Po chwili wpija się swoimi wargami w twoją szyję, a ty pod wpływem przyjemności odchylasz głowę do tyłu i przymykasz powieki. Zdzierasz z niego koszulkę reprezentacyjną i przejeżdżasz palcem wskazującym po jego klatce piersiowej, rozpoczynając od płuc aż po sam brzuch. Dostrzegasz jak uśmiecha się pod nosem i po chwili rozsuwa twoją sukienkę, pozwalając by zsunęła się ona aż do samego pasa. Pozostawia mokre ślady na twoim dekolcie, szczególnie urozmaicając w nie twoje wystające z czarnego, koronkowego stanika piersi, a kończąc na twoim pępku. Twoje ciało wariuję. Jego usta, jego dotyk... Cholera! Zaraz eksplodujesz! Bez opamiętania wpijasz się żarliwie w jego wargi, łącząc wasze języki ponownie. Czujesz jego błądzące po twoich plecach dłonie, które szarpią się z zapięciem od stanika. W tej chwili momentalnie się opamiętujesz. Przecież nie może wyjść na mecz po stosunku. Chyba mu zmysły odebrało. Natychmiast zeskakujesz z jego pasa i zasuwasz swoją sukienkę, wiążąc włosy w wysokiego kucyka. Spogląda na ciebie zdziwiony, a kiedy chce ponownie chwycić za zamek, łapiesz jego rękę i odpychasz.

-Zwariowałeś!? Kurwa! Mecz masz dokładnie za 15 minut, a tobie się pieprzenia zachciało?- unosisz się lekko.

Owszem było ci dobrze, ale on musi się opamiętać. 

- Sama mnie rano kusiłaś.- posyła ci cwany uśmiech.-Dokończymy później.-szepcze wprost do twojego ucha i ubiera na siebie kadrową koszulkę, pośpiesznie wybiegając  z pomieszczenia.

Ty natomiast opierasz się o zimną ścianę, by po chwili się po niej osunąć. Nie możesz uspokoić swojego przyśpieszonego oddechu, a w uszach odbija ci się twój zdecydowanie za szybki puls.

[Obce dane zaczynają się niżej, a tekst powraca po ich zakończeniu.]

-- ==== Sys2Proof/Tests/Slice0.lean ====
section
/-! SUPPORT. Tests: words written out from the encoding tables decode to what they stand for, ill-formed terms are refused, every
statement's hypotheses are met somewhere, and single steps give results worked out by hand from the spec. -/

open Sys2Proof Sys2Proof.Machine

namespace Sys2Proof.Tests

set_option Elab.async false

/-! ### Small states -/

/-- One block (number 1) with one gang, loaded as log 4 says. -/
noncomputable def loaded : State := { loadWord 0 State.reset with agenda := [] }

/-- The lanes of `m` of that gang are about to issue the word `w`; the gang is first changed by `f`. -/
noncomputable def at_ (w : Word) (m : Word) (f : Gang → Gang) : State :=
  ({ loaded with focus := .gang 1 0 m 0x20004 0x20000 0x1E000000 w 0 } : State).modGang 1 0 f

/-- Lanes 0 to 31. -/
def every : Word := BitVec.allOnes 32

def vreg (n : Nat) (val : Nat → Word) (t : BitVec 5) (y : Gang) : Gang := y.setV n every (lanes val) (tags fun _ => t)
def sreg (n : Nat) (w : Word) (y : Gang) : Gang := y.setS n w
def kreg (n : Nat) (w : Word) (y : Gang) : Gang := y.setK n w

/-- The word's checks clear in `s`, and its context and state are as `p` says. -/
noncomputable def meets (s : State) (i : Info) (p : Ctx → State → Bool) : Bool :=
  match s.clears i with
  | some (c, z) => p c z
  | none => false

theorem meets_spec {s : State} {i : Info} {p : Ctx → State → Bool} (h : meets s i p = true) :
    ∃ c z, s.clears i = some (c, z) ∧ p c z = true := by
  unfold meets at h
  split at h
  · exact ⟨_, _, ‹_›, h⟩
  · simp at h

/-- A test on every lane of a mask. -/
def onLanes (m : Word) (p : Nat → Bool) : Bool := (List.range 32).all fun l => !m.getLsbD l || p l

theorem onLanes_spec {m : Word} {p : Nat → Bool} (h : onLanes m p = true) : ∀ l, m.getLsbD l = true → p l = true := by
  intro l hl
  have h1 := List.all_eq_true.mp h l (List.mem_range.mpr (by by_contra hn; simp [BitVec.getLsbD_of_ge m l (by omega)] at hl))
  simpa [hl] using h1

/-- The test `p` holds on the state that a step answers. -/
def answers (o : Host.Outcome State Fault Refusal) (p : State → Bool) : Bool :=
  match o with
  | .next t => p t
  | _ => false

/-! ### Hypotheses that are met: register words -/

theorem met_IntegerArithWritesEachActiveLane :
    meets (at_ 0 every id) (aluInfo 0 0 [1, 2] [3])
      (fun c _ => onLanes (c.active 0) fun l => isWordTag (c.t 1 l) && isWordTag (c.t 2 l)) = true ∧
    meets (at_ 0 every fun y => kreg 1 0x80000001 (vreg 1 (fun _ => 0) tI8X4 y)) (aluInfo 0 1 [1, 2] [3])
      (fun c _ => packTag (c.active 1) (c.t 1) (c.t 2) = some tI8X4 && onLanes (c.active 1) fun l =>
        (c.t 1 l = tI8X4 || c.t 1 l = tRAW) && (c.t 2 l = tI8X4 || c.t 2 l = tRAW)) = true ∧
    meets (at_ 0 every id) (aluInfo 3 0 [1] [1]) (fun c _ => packTag (c.active 0) (c.t 1) (fun _ => tRAW) = none
      && onLanes (c.active 0) fun l => isWordTag (c.t 1 l)) = true ∧
    meets (at_ 0 1 (vreg 1 (fun _ => 0) tI16X2)) (aluInfo 0 0 [1] [3])
      (fun c _ => packTag (c.active 0) (c.t 1) (fun _ => tRAW) = some tI16X2 && onLanes (c.active 0) fun l => c.t 1 l = tI16X2) = true := by
  decide +kernel

theorem met_ProductsBitwiseAndShiftsWriteEachActiveLane :
    meets (at_ 0 every (vreg 1 (fun _ => 7) tU32)) (aluInfo 0 0 [1, 2] [3])
      (fun c _ => onLanes (c.active 0) fun l => isWordTag (c.t 1 l) && isWordTag (c.t 2 l)) = true ∧
    meets (at_ 0 every (vreg 2 (fun _ => 32) tF32)) (aluInfo 0 0 [1, 2] [63]) (fun _ _ => true) = true := by
  decide +kernel

theorem met_BitFieldAndCountWordsWriteEachActiveLane :
    meets (at_ 0 every id) (aluInfo 0 0 [1, 2] [3]) (fun _ _ => true) = true ∧
    meets (at_ 0 every id) (aluInfo 0 0 [1, 2, 3] [3]) (fun _ _ => true) = true ∧
    meets (at_ 0 1 id) (aluInfo 0 3 [63] [0]) (fun _ _ => true) = true := by
  decide +kernel

theorem met_PairAddAndMultiplyAddWriteEachLane :
    meets (at_ 0 every fun y => vreg 2 (fun _ => 0) tI64LO (vreg 3 (fun _ => 0) tI64HI y))
      { aluInfo 0 0 [2, 3, 62, 63] [4, 5] with regsOk := fun _ => evenV 4 && evenV 2 && evenV 62 }
      (fun c _ => onLanes (c.active 0) fun l => (c.t 2 l = tI64LO || c.t 2 l = tRAW) && (c.t 3 l = tI64HI || c.t 3 l = tRAW)
        && (c.t 62 l = tI64LO || c.t 62 l = tRAW) && (c.t 63 l = tI64HI || c.t 63 l = tRAW)) = true ∧
    meets (at_ 0 every id) (aluInfo 0 0 [1, 2, 3] [4])
      (fun c _ => onLanes c.m fun l => isWordTag (c.t 1 l) && isWordTag (c.t 2 l) && isWordTag (c.t 3 l)) = true := by
  decide +kernel

theorem met_IntegerComparesSetTheActiveBits :
    meets (at_ 0 every id) { aluInfo 0 2 [1, 2] [] with regsOk := fun _ => kWrite 11, writes := [.k 11] }
      (fun c _ => kWrite 11 && onLanes (c.active 2) fun l => isWordTag (c.t 1 l) && isWordTag (c.t 2 l)) = true ∧
    meets (at_ 0 every id) { aluInfo 0 0 [1] [] with regsOk := fun _ => kWrite 1, writes := [.k 1] }
      (fun c _ => kWrite 1 && onLanes c.m fun l => isWordTag (c.t 1 l)) = true := by
  decide +kernel

theorem met_ImmediateFormsWriteEachLane :
    meets (at_ 0 every id) (aluInfo 0 0 [0] [63]) (fun c _ => onLanes c.m fun l => isWordTag (c.t 0 l)) = true ∧
    meets (at_ 0 every id) (aluInfo 0 0 [] [5]) (fun _ _ => true) = true ∧
    meets (at_ 0 every id) (aluInfo 0 0 [5] [5]) (fun c _ => onLanes c.m fun l => isWordTag (c.t 5 l)) = true := by
  decide +kernel

theorem met_LaneOperationsAndMovesWriteEachActiveLane :
    meets (at_ 0 every id) (aluInfo 0 1 [1, 2] [3]) (fun _ _ => true) = true ∧
    meets (at_ 0 every id) { aluInfo 0 1 [1, 2] [3] with regsOk := fun _ => (1 : BitVec 3) ≠ 0 } (fun _ _ => true) = true ∧
    meets (at_ 0 every id) { aluInfo 0 0 [] [3] with regsOk := fun _ => sField 31, reads := pkReads 0 ++ [.s 31] } (fun _ _ => true) = true ∧
    meets (at_ 0 every id) { aluInfo 0 0 [3] [] with regsOk := fun _ => sField 31, writes := [.s 31] } (fun _ _ => sField 31) = true ∧
    meets (at_ 0 every id) { aluInfo 0 0 [1] [62, 63] with regsOk := fun _ => evenV 62 } (fun _ _ => true) = true ∧
    meets (at_ 0 every id) { aluInfo 0 0 [1] [2] with regsOk := fun _ => tagListed 0x19 } (fun _ _ => true) = true ∧
    meets (at_ 0 every id) (aluInfo 0 0 [] [2]) (fun _ _ => true) = true := by
  decide +kernel

theorem met_MaskOperationsAndVotesComplete :
    meets (at_ 0 every id)
      { cls := 0, stall := 0, regsOk := fun _ => kWrite 11 && kRead 0 && kRead 11,
        reads := pkReads 1 ++ [.k 0] ++ [.k 11], writes := [.k 11] } (fun _ _ => kWrite 11) = true ∧
    meets (at_ 0 every id) { cls := 0, stall := 0, regsOk := fun _ => kWrite 1 && kRead 0, reads := pkReads 0 ++ [.k 0] ++ [], writes := [.k 1] }
      (fun _ _ => kWrite 1) = true ∧
    meets (at_ 0 every id) { aluInfo 0 0 [] [3] with regsOk := fun _ => kRead 11, reads := pkReads 0 ++ [.k 11] } (fun _ _ => true) = true ∧
    meets (at_ 0 every id) { aluInfo 0 0 [1] [] with regsOk := fun _ => kWrite 1, writes := [.k 1] } (fun _ _ => kWrite 1) = true ∧
    meets (at_ 0 every id) { cls := 0, stall := 0, regsOk := fun _ => kWrite 1 && sField 31, reads := [.s 31], writes := [.k 1] }
      (fun _ _ => kWrite 1) = true ∧
    meets (at_ 0 every id) { cls := 0, stall := 0, regsOk := fun _ => sField 31 && kRead 11, reads := [.k 11], writes := [.s 31] }
      (fun _ _ => sField 31) = true ∧
    meets (at_ 0 every id) { aluInfo 0 0 [] [3] with regsOk := fun _ => kRead 11 && (0 : BitVec 6) = 0, reads := pkReads 0 ++ [.k 11] }
      (fun _ _ => true) = true := by
  decide +kernel

/-! ### Hypotheses that are met: uniform, floating and converting words -/

/-- Queue 0 of core 0 runs an address program of block 1 and has the focus. -/
noncomputable def program : State :=
  { loaded with
    focus := .ap 0 0 0 0x1C000000
    apq := [((0, 0), { ApQueue.start 1 7 (Vector.replicate 32 (0 : Word)) 0x20000 with clause := some (0x20000, 0x1E000000), pc := 0x20004 })] }

/-- An address program has the focus, its entry has an access unit left, and its queue is as `p` says. -/
noncomputable def programMeets (s : State) (p : ApQueue → Bool) : Bool :=
  match s.focus with
  | .ap d core q _ =>
    match s.apq? d core q with
    | some a => (s.shortfall (((s.block? a.b).map (·.entry)).getD 0) 2 1).isNone && p a
    | none => false
  | _ => false

/-- No exception flag is enabled, so none traps. -/
def quiet (c : Ctx) : Bool := c.y.fexc.extractLsb' 0 5 = 0

theorem met_UniformWordsWriteOneRegister :
    (sField 31 && sField 0 && kWrite 11) = true ∧
    meets (at_ 0 every id) { cls := 0, stall := 0, regsOk := fun _ => true, reads := [.s 0, .s 31], writes := [.s 31] } (fun _ _ => true) = true ∧
    meets (at_ 0 every id) { cls := 0, stall := 0, regsOk := fun _ => true, reads := [.s 1, .s 2], writes := [.k 11] } (fun _ _ => true) = true ∧
    meets (at_ 0 every id) { cls := 0, stall := 0, regsOk := fun _ => true, reads := [.s 1], writes := [.s 1] } (fun _ _ => true) = true ∧
    meets (at_ 0 every id) { cls := 0, stall := 0, regsOk := fun _ => true, writes := [.s 31] } (fun _ _ => true) = true ∧
    programMeets program (fun _ => true) = true := by
  decide +kernel

theorem met_FloatSumsAndProductsRoundOnce :
    meets (at_ 0 every fun y => vreg 1 (fun _ => 0x3F800000) tF32 (vreg 2 (fun _ => 0) tF32 y)) (aluInfo 0 0 [1, 2] [3])
      (fun c _ => quiet c && onLanes (c.active 0) fun l => isFloatTag (c.t 1 l) && c.t 2 l = c.t 1 l) = true ∧
    meets (at_ 0 every fun y => vreg 1 (fun _ => 0) tBF16X2 (vreg 2 (fun _ => 0) tBF16X2 y)) (aluInfo 0 0 [1, 2] [3])
      (fun c _ => quiet c && onLanes (c.active 0) fun l => isFloatTag (c.t 1 l) && c.t 2 l = c.t 1 l) = true := by
  decide +kernel

theorem met_FloatSelectionsKeepCodes :
    meets (at_ 0 every fun y => vreg 1 (fun _ => 0x7C00) tF16X2 (vreg 2 (fun _ => 0x7E00) tF16X2 y)) (aluInfo 0 0 [1, 2] [3])
      (fun c _ => onLanes (c.active 0) fun l => isFloatTag (c.t 1 l) && c.t 2 l = c.t 1 l) = true ∧
    meets (at_ 0 every (vreg 1 (fun _ => 0x80000000) tF32)) (aluInfo 0 0 [1] [1])
      (fun c _ => onLanes (c.active 0) fun l => isFloatTag (c.t 1 l)) = true := by
  decide +kernel

theorem met_FusedAndDotRoundOnce :
    meets (at_ 0 every fun y => vreg 1 (fun _ => 0x3F800000) tF32 (vreg 2 (fun _ => 0) tF32 (vreg 3 (fun _ => 0) tF32 y)))
      (aluInfo 0 0 [1, 2, 3] [3])
      (fun c _ => quiet c && onLanes c.m fun l => isFloatTag (c.t 1 l) && c.t 2 l = c.t 1 l && c.t 3 l = c.t 1 l) = true ∧
    meets (at_ 0 every fun y => vreg 1 (fun _ => 0x38383838) tE4M3X4 (vreg 2 (fun _ => 0) tE4M3X4 (vreg 3 (fun _ => 0) tF32 y)))
      (aluInfo 0 0 [1, 2, 3] [4])
      (fun c _ => quiet c && onLanes c.m fun l => isDotTag (c.t 1 l) && c.t 2 l = c.t 1 l && c.t 3 l = tF32) = true := by
  decide +kernel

Bierzesz kilka głębokich oddechów i opierając się o ścianę, na miękkich kolanach ruszasz w stronę wejścia do hali. Dostrzegasz jak Dudzicka podąża w twoją stronę z szerokim uśmiechem, a po chwili idzie już obok ciebie. 

-Gdzie to się było? - pyta z ciekawością. 

- A gdzieś.- odpowiadasz, wystawiając jej język. -Nie twój zasrany interes blondi.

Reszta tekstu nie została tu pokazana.